In 2013, another urgent request from special operators in Afghanistan called for more and better versions of the system to guard their operating sites, resulting in the Improved EMTAS. The Pentagon’s Rapid Reaction Technology Office, or RRTO, coordinated that program, which the Army subsequently managed. The service then rebranded the weapon as the AMPS and continues to support the system on behalf of the special operations community. Elbit also offers a further improved version of the system, known as the Spear Mk 2, for a wide variety of vehicle and dismounted applications.

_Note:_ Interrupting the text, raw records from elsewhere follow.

/-- The smallest padding of a state, or else of the other, or else of both, that makes them equal: for `a` and for `b`, each at most 4,096
engine cycles (R120). -/
def pendMeet (a b : Pend) : Option (Nat × Nat) :=
  let few := fun (x : Pend) => upto (Nat.min 4096 (pendEnd x) + 1)
  (((few b).find? fun p => pendAge p b == a).map fun p => (0, p)).or
    ((((few a).find? fun p => pendAge p a == b).map fun p => (p, 0)).or
      ((few a).findSome? fun p => ((few b).find? fun q => pendAge p a == pendAge q b).map fun q => (p, q)))

/-! Paths (R85, R119, R120). -/

/-- Padding: engine cycles added before a word, and after one before the path goes on. -/
structure Pads where
  before : SMap Nat
  past : SMap Nat
  deriving DecidableEq, Repr

def padVia (p : Pads) (v : Via) (n : Nat) : Pads :=
  match v with
  | .entry => p
  | .past i => { p with past := tset p.past i (tget p.past i 0 + n) }
  | .word i => { p with before := tset p.before i (tget p.before i 0 + n) }
def padOver (p : Pads) : Bool := (p.before ++ p.past).any fun x => decide (4096 < x.2)

/-- What reaches an operation: the state, the engine cycles since the previous word's last issue where every path agrees on them, the engine
cycle on the first path, and the paths' last steps. -/
structure Arrival where
  pend : Pend
  gap : Option Nat
  clock : Nat
  via : List Via
  deriving DecidableEq, Repr

/-- A section to translate. -/
structure XlatIn where
  st : Stepping
  eng : Eng
  im : Image
  ops : List UmOp
  bodies : List Body
  entries : List Nat
  bad : List Nat

/-- What a translation holds: each operation's arrival, its wait before the first issue beyond the previous word's occupancy, and the flaws
by operation: code and DETAIL. -/
structure Xlat where
  pads : Pads
  at_ : SMap Arrival
  waits : SMap Nat
  flaws : List (Nat × Nat × Nat)
  deriving DecidableEq, Repr

/-- The word's part of a path: the wait, the state at the earliest next issue, the engine cycles from the first issue to it and from the
last; or a flaw. -/
def xlatWord (x : XlatIn) (i : Nat) (o : UmOp) (a : Arrival) : Except (Nat × Nat) (Nat × Pend × Nat × Nat) :=
  if o.cls ≠ 1 then .ok (0, pendAge 1 a.pend, 1, 1)
  else
    let w := opWord .blank x.eng o
    let r := umRecipe x.im o
    let n := wRepeat w
    let plan := issuePlan x.st x.eng w r
    let fmt := if x.eng = .mxe then some (mxA w) else none
    if x.bad.contains i ∨ n = 0 then .ok (0, a.pend, 0, 0)
    else
      match pendWait fmt plan n a.pend with
      | .ok t => .ok (t.1, t.2.1, t.2.2, (plan (n - 1)).occ)
      | .error (.order q, _) => .error (0xA, q)
      | .error (_, c) => .error (0xB, (a.clock + c) % 2 ^ 32)

/-- A path comes to an operation: it is new there, agrees with what came before, or paddings make the two agree. -/
def xlatArrive (t : Xlat) (j : Nat) (b : Arrival) : Xlat × Option Pads × Bool :=
  match tfind t.at_ j with
  | none => ({ t with at_ := tset t.at_ j b }, none, true)
  | some a =>
    if a.pend = b.pend then
      ({ t with at_ := tset t.at_ j { a with gap := if a.gap = b.gap then a.gap else none, via := a.via ++ b.via } }, none, false)
    else
      let fixed := fun (v : List Via) => v.any (· == Via.entry)
      match pendMeet a.pend b.pend with
      | some (p, q) =>
        if (p ≠ 0 ∧ fixed a.via) ∨ (q ≠ 0 ∧ fixed b.via) then ({ t with flaws := t.flaws ++ [(j, 0xB, b.clock % 2 ^ 32)] }, none, false)
        else (t, some (b.via.foldl (fun c v => padVia c v q) (a.via.foldl (fun c v => padVia c v p) t.pads)), false)
      | none => ({ t with flaws := t.flaws ++ [(j, 0xB, b.clock % 2 ^ 32)] }, none, false)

In Syria, where battle lines and the allegiances of certain groups can change rapidly, having the mortars in place gives American troops and their partners significant firepower in the event that they come under attack. It’s no surprise that the forces in Manbij, who are now concerned about a new Turkish-backed intervention, have decided to move the weapons into place to help guard their positions.
“I want to get out – I want to bring our troops back home,” U.S. President Donald Trump said at a press conference on March 3, 2018. “It’s time. We were very successful against ISIS.”
But the presence of these heavily fortified sites, defended in part by emplaced weapons such as the computer-assisted mortars, seems to suggest that American troops are expecting to remain in Syria for the foreseeable future.
Correction: The original version of this article said that the initial versions of the EMTAS had the ability to hit within an area with a diameter equivalent to five percent of the range. The stated accuracy was in fact half a percent.